I think that’s the night I got pregnant. In fact, I’m sure it is because it was the only time we’d been together in months.
Nearly five months later, I prepared Jack’s favorite meal — prime rib and garlic mashed potatoes and Caesar salad, and planned to tell him about the baby over a glass of red wine. Here’s how the fantasy goes: I look ravishing, stunning, really. As I put Jack’s dinner on the table, he says something lovely about my cooking, the effort I made and how much he loves me. I pour a glass of wine for him, and tell him that I know we’ve had a tough road of it over the last few years, but that I want to get our marriage back on track. My eyes well with tears of joy and I tell him I have some exciting news. He asks why I’m not drinking any wine then, in an instant, he knows. He jumps from his chair, this time knocking nothing over and starting no fires, lifts me in his embrace and tells me he’s overjoyed.

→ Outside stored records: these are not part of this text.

/-- 16 R319-R323: sampling requests, served one lane after the other. Which of the first k indices a draw at a positive
temperature takes is not said here. -/
def Obligations.SamplingServesLanesInOrder : Prop :=
  (∀ i kind, (sampRequests i kind).1.map (·.1) = i.act) ∧
  (∀ i kind below l above, i.act = below ++ l :: above → ∃ o h, (sampRequests i kind).1[below.length]? = some (l, o) ∧
    SampAnswers i h kind l o ∧
    (i.g.cur.isSome = true → ownStores h = (((((sampRequests i kind).1.take below.length).filterMap (fun e => e.2.store)).map
      (fun e => storedCells e.1 e.2)).reverse.flatten ++ ownStores i.g))) ∧
  (∀ ins sw d x y kind, SampOp ins sw d x y kind → ∀ s i,
    GroupIssues s { sw := sw, x := some x, y := some y, v := [d.toNat] } i →
    let good := performed i kind
    let sts := sampStores i kind
    let cells := (sts.map (fun e => storedCells e.1 e.2)).reverse.flatten
    let tags := (sts.map (fun e => dirtyTags e.1 e.2.length)).reverse.flatten
    let reads := (sampRequests i kind).1.flatMap (fun e => e.2.reads)
    roomFor i (reads ++ (if kind = .sample ∧ reads ≠ [] then keyReads i true else []))
      (good.flatMap (fun e => e.2.writes)) (fun c => { c with stores := cells ++ c.stores, tags := tags ++ c.tags }) →
    let vs := good.map (fun e => (64 * e.1 + d.toNat, e.2.val))
    Completes ins s i (fun g =>
      VectorsPending i g (good.map (·.1)) (vs.map (·.1)) ∧
      ChunksGain i g cells tags (good.flatMap (fun e => e.2.counts.map (fun c => Eff.count c.1 c.2)))
        (resultsOf (released i (good.map (·.1))).v 0 vs) ∧
      (∀ a, (∀ e ∈ sts, a < e.1 ∨ e.1 + e.2.length ≤ a) →
        viewByte s.lmem (ownStores g) a = viewByte s.lmem (ownStores i.g) a) ∧ SpecialsKept i g))

/-- 17 R336, R339: tile and accumulator words that touch no memory. -/
def Obligations.TileAndAccumulatorRegisters : Prop :=
  (∀ sw (n : BitVec 4) s i, GroupIssues s { sw := sw, guarded := false, low := true, t := [n.toNat] } i → tileBusy i.g [n.toNat] [] = false →
    Completes (.tzero sw n) s i (fun g => (∀ k, tileByte (tileAt g.regs n.toNat) k = 0 ∧ sideByte (tileAt g.regs n.toNat) k = 0x7F) ∧
      OtherTilesKept i g n.toNat ∧ FilesKept i g [] ∧ ChunksKept i g)) ∧
  (∀ sw (n q : BitVec 4) s i, GroupIssues s { sw := sw, guarded := false, low := true, t := [n.toNat, q.toNat] } i →
    tileBusy i.g [n.toNat, q.toNat] [] = false →
    Completes (.tmov sw n q) s i (fun g => tileAt g.regs n.toNat = tileAt i.g.regs q.toNat ∧
      OtherTilesKept i g n.toNat ∧ FilesKept i g [] ∧ ChunksKept i g)) ∧
  (∀ sw (n : BitVec 4) s i, GroupIssues s { sw := sw, guarded := false, low := true, a := [n.toNat] } i → tileBusy i.g [] [n.toNat] = false →
    Completes (.azero sw n) s i (fun g => (∀ r c, accElem g.regs n.toNat r c = 0#32) ∧
      OtherAccsKept i g n.toNat ∧ FilesKept i g [] ∧ ChunksKept i g)) ∧
  (∀ sw (x : BitVec 3) u (n : BitVec 4) (q : BitVec 3) s i,
    let rs := (upto 8).map (fun j => 8 * x.toNat + j)
    GroupIssues s { sw := sw, x := some { reg := BitVec.ofNat 6 (8 * x.toNat), use := u }, guarded := false, a := [n.toNat], v := rs, vr := rs } i →
    tileBusy i.g [] [n.toNat] = false →
    Completes (.awr sw x u n q) s i (fun g =>
      (∀ l ∈ i.lanes, ∀ j, j < 8 → accElem g.regs n.toNat l (8 * q.toNat + j) = (readV i.g.regs l (8 * x.toNat + j)).1) ∧
      (∀ l c, c < 64 → ¬(l ∈ i.lanes ∧ 8 * q.toNat ≤ c ∧ c < 8 * q.toNat + 8) →
        accElem g.regs n.toNat l c = accElem i.g.regs n.toNat l c) ∧
      OtherAccsKept i g n.toNat ∧ FilesKept i g [] ∧ ChunksKept i g)) ∧
  (∀ ins h f n vals effs, AccReadOp ins h f n vals effs → ∀ s i, s.issue.hints = h → GroupIssues s f i →
    tileBusy i.g [] [n.toNat] = false →
    Completes ins s i (fun g => VectorsPending i g [] ((vals i).map (·.1)) ∧
      ChunksGain i g [] [] (effs i) (resultsOf i.g.regs.v 0 (vals i)) ∧ SpecialsKept i g))

/-- 17 R336-R338, 02 R44: tile words that access local memory. -/
def Obligations.TileMemoryWords : Prop :=
  (∀ sw x (n : BitVec 4) s i p, GroupIssues s { sw := sw, x := some x, guarded := false, low := true, t := [n.toNat] } i →
    tileBusy i.g [n.toNat] [] = false →
    let a := xVal i (i.lanes.headD 0)
    (accessAt i (fun _ => a) 2048 64 0 = some p → roomFor i (lineInputs a.toNat 2048) [] id →
      CompletesHolding (.tld sw x n) s i [n.toNat] [] (fun g =>
        (∀ k, k < 2048 → tileByte (tileAt g.regs n.toNat) k = ((seenBytes i p 2048).getD k 0#8).toNat) ∧
        (tileAt g.regs n.toNat).side = (tileAt i.g.regs n.toNat).side ∧ OtherTilesKept i g n.toNat ∧ FilesKept i g [] ∧ ChunksKept i g)) ∧
    (accessAt i (fun _ => a) 64 64 0 = some p → roomFor i (lineInputs a.toNat 64) [] id →
      CompletesHolding (.tscl sw x n) s i [n.toNat] [] (fun g =>
        (∀ k, k < 64 → sideByte (tileAt g.regs n.toNat) k = ((seenBytes i p 64).getD k 0#8).toNat) ∧
        (tileAt g.regs n.toNat).data = (tileAt i.g.regs n.toNat).data ∧ OtherTilesKept i g n.toNat ∧ FilesKept i g [] ∧ ChunksKept i g)) ∧
    (∀ q : BitVec 4, q.toNat ≤ 2 →
      let size := (tstBytes i n.toNat q.toNat).length
      accessAt i (fun _ => a) size size 0 = some p →
      roomFor i [] (lineInputs a.toNat size) (fun c => chunkStore c p (tstBytes i n.toNat q.toNat)) →
      CompletesHolding (.tst sw x n q) s i [n.toNat] [] (fun g =>
        ChunksGain i g (storedCells p (tstBytes i n.toNat q.toNat)) (dirtyTags p size) [] [] ∧
        (∀ b, b < p ∨ p + size ≤ b → viewByte s.lmem (ownStores g) b = viewByte s.lmem (ownStores i.g) b) ∧
        FilesKept i g [] ∧ SpecialsKept i g))) ∧
  (∀ ins sw d x n size rows, TldtOp ins sw d x n size rows → ∀ s i r,
    GroupIssues s { sw := sw, x := some x, guarded := false, low := true, t := [n.toNat], v := [d.toNat] } i →
    tileBusy i.g [n.toNat] [] = false →
    let l0 := i.lanes.headD 0
    let o := (readV i.g.regs l0 d.toNat).1
    let cells := blockCells r rows (o.toNat % 2 ^ 16) (o.toNat / 2 ^ 16)
    handleShape i (xVal i l0) = some r → r.space = 0 → r.dims.getD 2 1 = 1 → r.dims.getD 3 1 = 1 →
    ((size = 1 ∧ r.type ≤ 3) ∨ (size = 2 ∧ (r.type = 4 ∨ r.type = 5))) →
    (∀ e ∈ cells, (accessAt i (fun _ => BitVec.ofNat 32 e.2) size size 0).isSome) →
    roomFor i (slotInput ((xVal i l0).toNat / 2 ^ 20) :: cells.flatMap (fun e => lineInputs e.2 size)) [] id →
    CompletesHolding ins s i [n.toNat] [] (fun g =>
      (∀ e ∈ cells, ∀ p b, accessAt i (fun _ => BitVec.ofNat 32 e.2) size size 0 = some p → b < size →
        tileByte (tileAt g.regs n.toNat) (size * e.1 + b) = ((seenBytes i p size).getD b 0#8).toNat) ∧
      (∀ k b, k < 2048 / size → b < size → k ∉ cells.map (·.1) → tileByte (tileAt g.regs n.toNat) (size * k + b) = 0) ∧
      (tileAt g.regs n.toNat).side = (tileAt i.g.regs n.toNat).side ∧ OtherTilesKept i g n.toNat ∧ FilesKept i g [] ∧ ChunksKept i g)) ∧
  (∀ sw x (n q : BitVec 4) s i, GroupIssues s { sw := sw, x := some x, guarded := false, a := [n.toNat] } i →
    tileBusy i.g [] [n.toNat] = false → failing i (xVal i) 16 16 = [] →
    let ps := passing i (xVal i) 16 16
    (roomFor i (linesAt (xVal i) 16 (ps.map (·.1))) [] id →
      CompletesHolding (.ald sw x n q) s i [] [n.toNat] (fun g =>
        (∀ e ∈ ps, ∀ j, j < 4 → accElem g.regs n.toNat e.1 (4 * q.toNat + j) = wordAt j (seenBytes i e.2 16)) ∧
        (∀ l c, c < 64 → ¬(l ∈ ps.map (·.1) ∧ 4 * q.toNat ≤ c ∧ c < 4 * q.toNat + 4) →
          accElem g.regs n.toNat l c = accElem i.g.regs n.toNat l c) ∧
        OtherAccsKept i g n.toNat ∧ FilesKept i g [] ∧ ChunksKept i g)) ∧
    (let row : Nat → List Byte := fun l => (upto 4).flatMap (fun j => wordBytes (accElem i.g.regs n.toNat l (4 * q.toNat + j)))
     let cells := (ps.map (fun e => storedCells e.2 (row e.1))).reverse.flatten
     let tags := (ps.map (fun e => dirtyTags e.2 16)).reverse.flatten
     roomFor i [] (linesAt (xVal i) 16 (ps.map (·.1))) (fun c => { c with stores := cells ++ c.stores, tags := tags ++ c.tags }) →
      CompletesHolding (.ast sw x n q) s i [] [n.toNat] (fun g =>
        ChunksGain i g cells tags [] [] ∧
        (∀ b, (∀ e ∈ ps, b < e.2 ∨ e.2 + 16 ≤ b) → viewByte s.lmem (ownStores g) b = viewByte s.lmem (ownStores i.g) b) ∧
        FilesKept i g [] ∧ SpecialsKept i g)))

/-- 17 R328-R333: MMA. A live thread outside the set raises ILLEGAL_CONVERGENCE instead. -/
def Obligations.MmaAccumulatesActiveElements : Prop :=
  ∀ sw (a : BitVec 4) (b : BitVec 3) (t : BitVec 4) (r : BitVec 1) (p : BitVec 3) (c k : BitVec 4) s i,
    let scaled := k.toNat == 9 || k.toNat == 10
    let m : MmaArgs := { acc := a.toNat, base := 8 * b.toNat, tile := t.toNat, reuse := r = 1#1, row := p.toNat,
                         col := 2 * c.toNat, type := k.toNat, scale := if scaled then auxField s.issue.hints else none }
    let ts := if k.toNat == 10 then [t.toNat, t.toNat + 1] else [t.toNat]
    GroupIssues s { sw := sw, v := [8 * b.toNat + 7], u := [2 * c.toNat + 1], t := ts, a := [a.toNat], pr := [p.toNat],
                    ur := [2 * c.toNat, 2 * c.toNat + 1], guarded := false,
                    illegal := scaled && (auxField s.issue.hints).isNone } i →
    (liveLanes i.g.regs).all (fun l => i.lanes.contains l) = true → tileBusy i.g ts [a.toNat] = false →
    let mask := (readS i.g.regs (2 * c.toNat + 1)).1 ++ (readS i.g.regs (2 * c.toNat)).1
    let rows := i.lanes.filter (fun l => (readP i.g.regs l p.toNat).1)
    let cols := (upto 64).filter (fun e => mask.getLsbD e)
    CompletesHolding (.mma sw a b t r p c k) s i ts [a.toNat] (fun g =>
      (∀ l e, e < 64 → accElem g.regs a.toNat l e =
        if l ∈ rows ∧ e ∈ cols then ((mmaAt i m l e).1).getD (accElem i.g.regs a.toNat l e) else accElem i.g.regs a.toNat l e) ∧
      OtherAccsKept i g a.toNat ∧ FilesKept i g [] ∧
      ChunksGain i g [] [] (rows.flatMap (fun l => cols.flatMap (fun e => (mmaAt i m l e).2.map (fun n => Eff.count n 1)))) [])

/-- 11 R239-R241, R257-R260: engine control. Pairs are low word first. -/
def Obligations.EngineControlEntersTheChunk : Prop :=
  (∀ ins sw x u words, ForkOp ins sw x u words → ∀ s i, GroupIssues s { sw := sw, x := some x, low := true } i → setReady i → i.act ≠ [] →
    let off := (xVal i (i.act.headD 0)).toNat
    off % 4 = 0 → off < 4 * (words i).length →
    Completes ins s i (fun g => ChunksGain i g [] [] [.fork u off] [] ∧ FilesKept i g i.act ∧
      (∀ n, n ∈ g.regs.unjoined ↔ n ∈ i.g.regs.unjoined ∨ (4 ≤ u ∧ n = u)) ∧ besidesJoins g.regs = besidesJoins i.g.regs ∧
      (∀ k ∈ i.lanes, standsAt g k (i.pc + 4#32) .ready ∧ ((laneAt g.regs k).ended = true ∨ g.cur = none)))) ∧
  (∀ sw (u : BitVec 3) s i, GroupIssues s { sw := sw } i → setReady i → i.act ≠ [] →
    Completes (.rdv sw u) s i (fun g => ChunksKept i g ∧ FilesKept i g [] ∧
      (∀ n, n ∈ g.regs.unjoined ↔ n ∈ i.g.regs.unjoined ∧ (n ≠ u.toNat ∨ ∃ c, i.g.cur = some c ∧ ∃ off, Eff.fork u.toNat off ∈ c.effs)) ∧
      besidesJoins g.regs = besidesJoins i.g.regs ∧
      g.regs.joining = i.g.regs.joining ++ [(u.toNat,
        i.g.forks.countP (fun f => f.unit == u.toNat) + (i.g.inflight.map (forksOn u.toNat)).sum)] ∧
      (∀ k ∈ i.lanes, standsAt g k (i.pc + 4#32) .ready ∧ ((laneAt g.regs k).ended = true ∨ g.cur = none)))) ∧
  (∀ sw (n : BitVec 5) (q : BitVec 2) y u s i, GroupIssues s { sw := sw, y := some (pairSrc y u), pairY := true, low := true } i → i.act ≠ [] →
    signatureRoom i [] [engineInput i.t (coreIndex i.g i.t) q.toNat n.toNat] →
    Completes (.erset sw n q y u) s i (fun g =>
      ChunksGain i g [] [] [.erset q.toNat n.toNat (yVal2 i (i.act.headD 0) ++ yVal i (i.act.headD 0))] [] ∧
      FilesKept i g i.act ∧ SpecialsKept i g)) ∧
  (∀ sw (d : BitVec 5) (q : BitVec 2) (n : BitVec 5) s i, GroupIssues s { sw := sw, v := [2 * d.toNat + 1] } i → i.act ≠ [] →
    signatureRoom i [engineInput i.t (coreIndex i.g i.t) q.toNat n.toNat] [] →
    let v := viewEreg i.g i.t (coreIndex i.g i.t) q.toNat n.toNat
    Completes (.erget sw d q n) s i (fun g =>
      (∀ k ∈ i.act, readV g.regs k (2 * d.toNat) = (v.setWidth 32, false) ∧ readV g.regs k (2 * d.toNat + 1) = ((v >>> 32).setWidth 32, false)) ∧
      (∀ k r, r < 64 → ¬(k ∈ i.act ∧ (r = 2 * d.toNat ∨ r = 2 * d.toNat + 1)) → vreg g.regs k r = vreg i.g.regs k r) ∧
      g.regs.s = i.g.regs.s ∧ g.regs.p = i.g.regs.p ∧ ChunksKept i g ∧ SpecialsKept i g)) ∧
  (∀ sw d x y s i p, GroupIssues s { sw := sw, x := some x, y := some y, v := [d.toNat], low := true } i → i.act ≠ [] →
    let a := xVal i (i.act.headD 0)
    let k := (yVal i (i.act.headD 0)).toNat
    accessAt i (fun _ => a) 64 64 0 = some p →
    let r := (parseShape (seenBytes i p 64)).bind (fun sh => (hloadSlot i k).map (fun n => (sh, n)))
    signatureRoom i (lineInputs a.toNat 64 ++ (if k < 4096 then [slotInput k] else [])) (if r.isSome ∧ k < 4096 then [slotInput k] else []) →
    let h : Word := match r with
      | some e => BitVec.ofNat 32 (k * 2 ^ 20 + e.2)
      | none => 0#32
    let vs := i.act.map (fun l => (64 * l + d.toNat, h))
    Completes (.hload sw d x y) s i (fun g => VectorsPending i g i.act (vs.map (·.1)) ∧
      ChunksGain i g [] [] (match r with
        | some e => [.hload k e.2 e.1]
        | none => []) (resultsOf (released i i.act).v 0 vs) ∧ SpecialsKept i g)) ∧
  (∀ sw x s i sh, GroupIssues s { sw := sw, x := some x, low := true } i → i.act ≠ [] →
    let h := xVal i (i.act.headD 0)
    handleShape i h = some sh → signatureRoom i [slotInput (h.toNat / 2 ^ 20)] [slotInput (h.toNat / 2 ^ 20)] →
    Completes (.hdrop sw x) s i (fun g => ChunksGain i g [] [] [.hdrop (h.toNat / 2 ^ 20)] [] ∧ FilesKept i g i.act ∧ SpecialsKept i g)) ∧
  (∀ sw d (u : BitVec 3) s i, GroupIssues s { sw := sw, v := [d.toNat] } i →
    Completes (.estat sw d u) s i (fun g =>
      VectorWritten i g d.toNat i.act (fun _ => BitVec.ofNat 32 (forkStatus i.g u.toNat)) ∧ ChunksKept i g ∧ SpecialsKept i g))

end

namespace Sys2Proof

open Sys2Proof.Machine

/-! ### Sequencers (11 R235-R255, 18 R341-R361) -/

/-- A sequencer issues a word: a lattice sequencer where `lat` is set, else a copy sequencer; q is its running program with
its team and launch. -/
def SeqIssues (s : State) (lat : Bool) (q : Seq) : Prop :=
  s.issue.actor = .sequencer q.core q.unit ∧ q.unit < 8 ∧ decide (q.unit < 4) = !lat ∧ seqAt s q.core q.unit = some q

Here’s how the reality goes: I look pretty good. Not bad. I’m bloated but relieved that it’s because I’m four-and-a-half months pregnant, and not just a cow, as I’d originally suspected. I don’t have quite as much time to primp as I’d planned because I keep repeating the home pregnancy test and calling the people at Planned Parenthood, asking them to please check my test results again to be sure they hadn’t accidentally switched my results with someone younger and more fertile than me. The clinician assured me that since I’d peed directly onto the stick that we both watched turn pink, a lab mix-up was impossible. Anyway, just as I was about to tell Jack the news, he blurted out that our marriage has run its course and he wanted a divorce. “So what did you want to tell
me?
” he asked. It was a home pregnancy test commercial gone terribly, terribly wrong.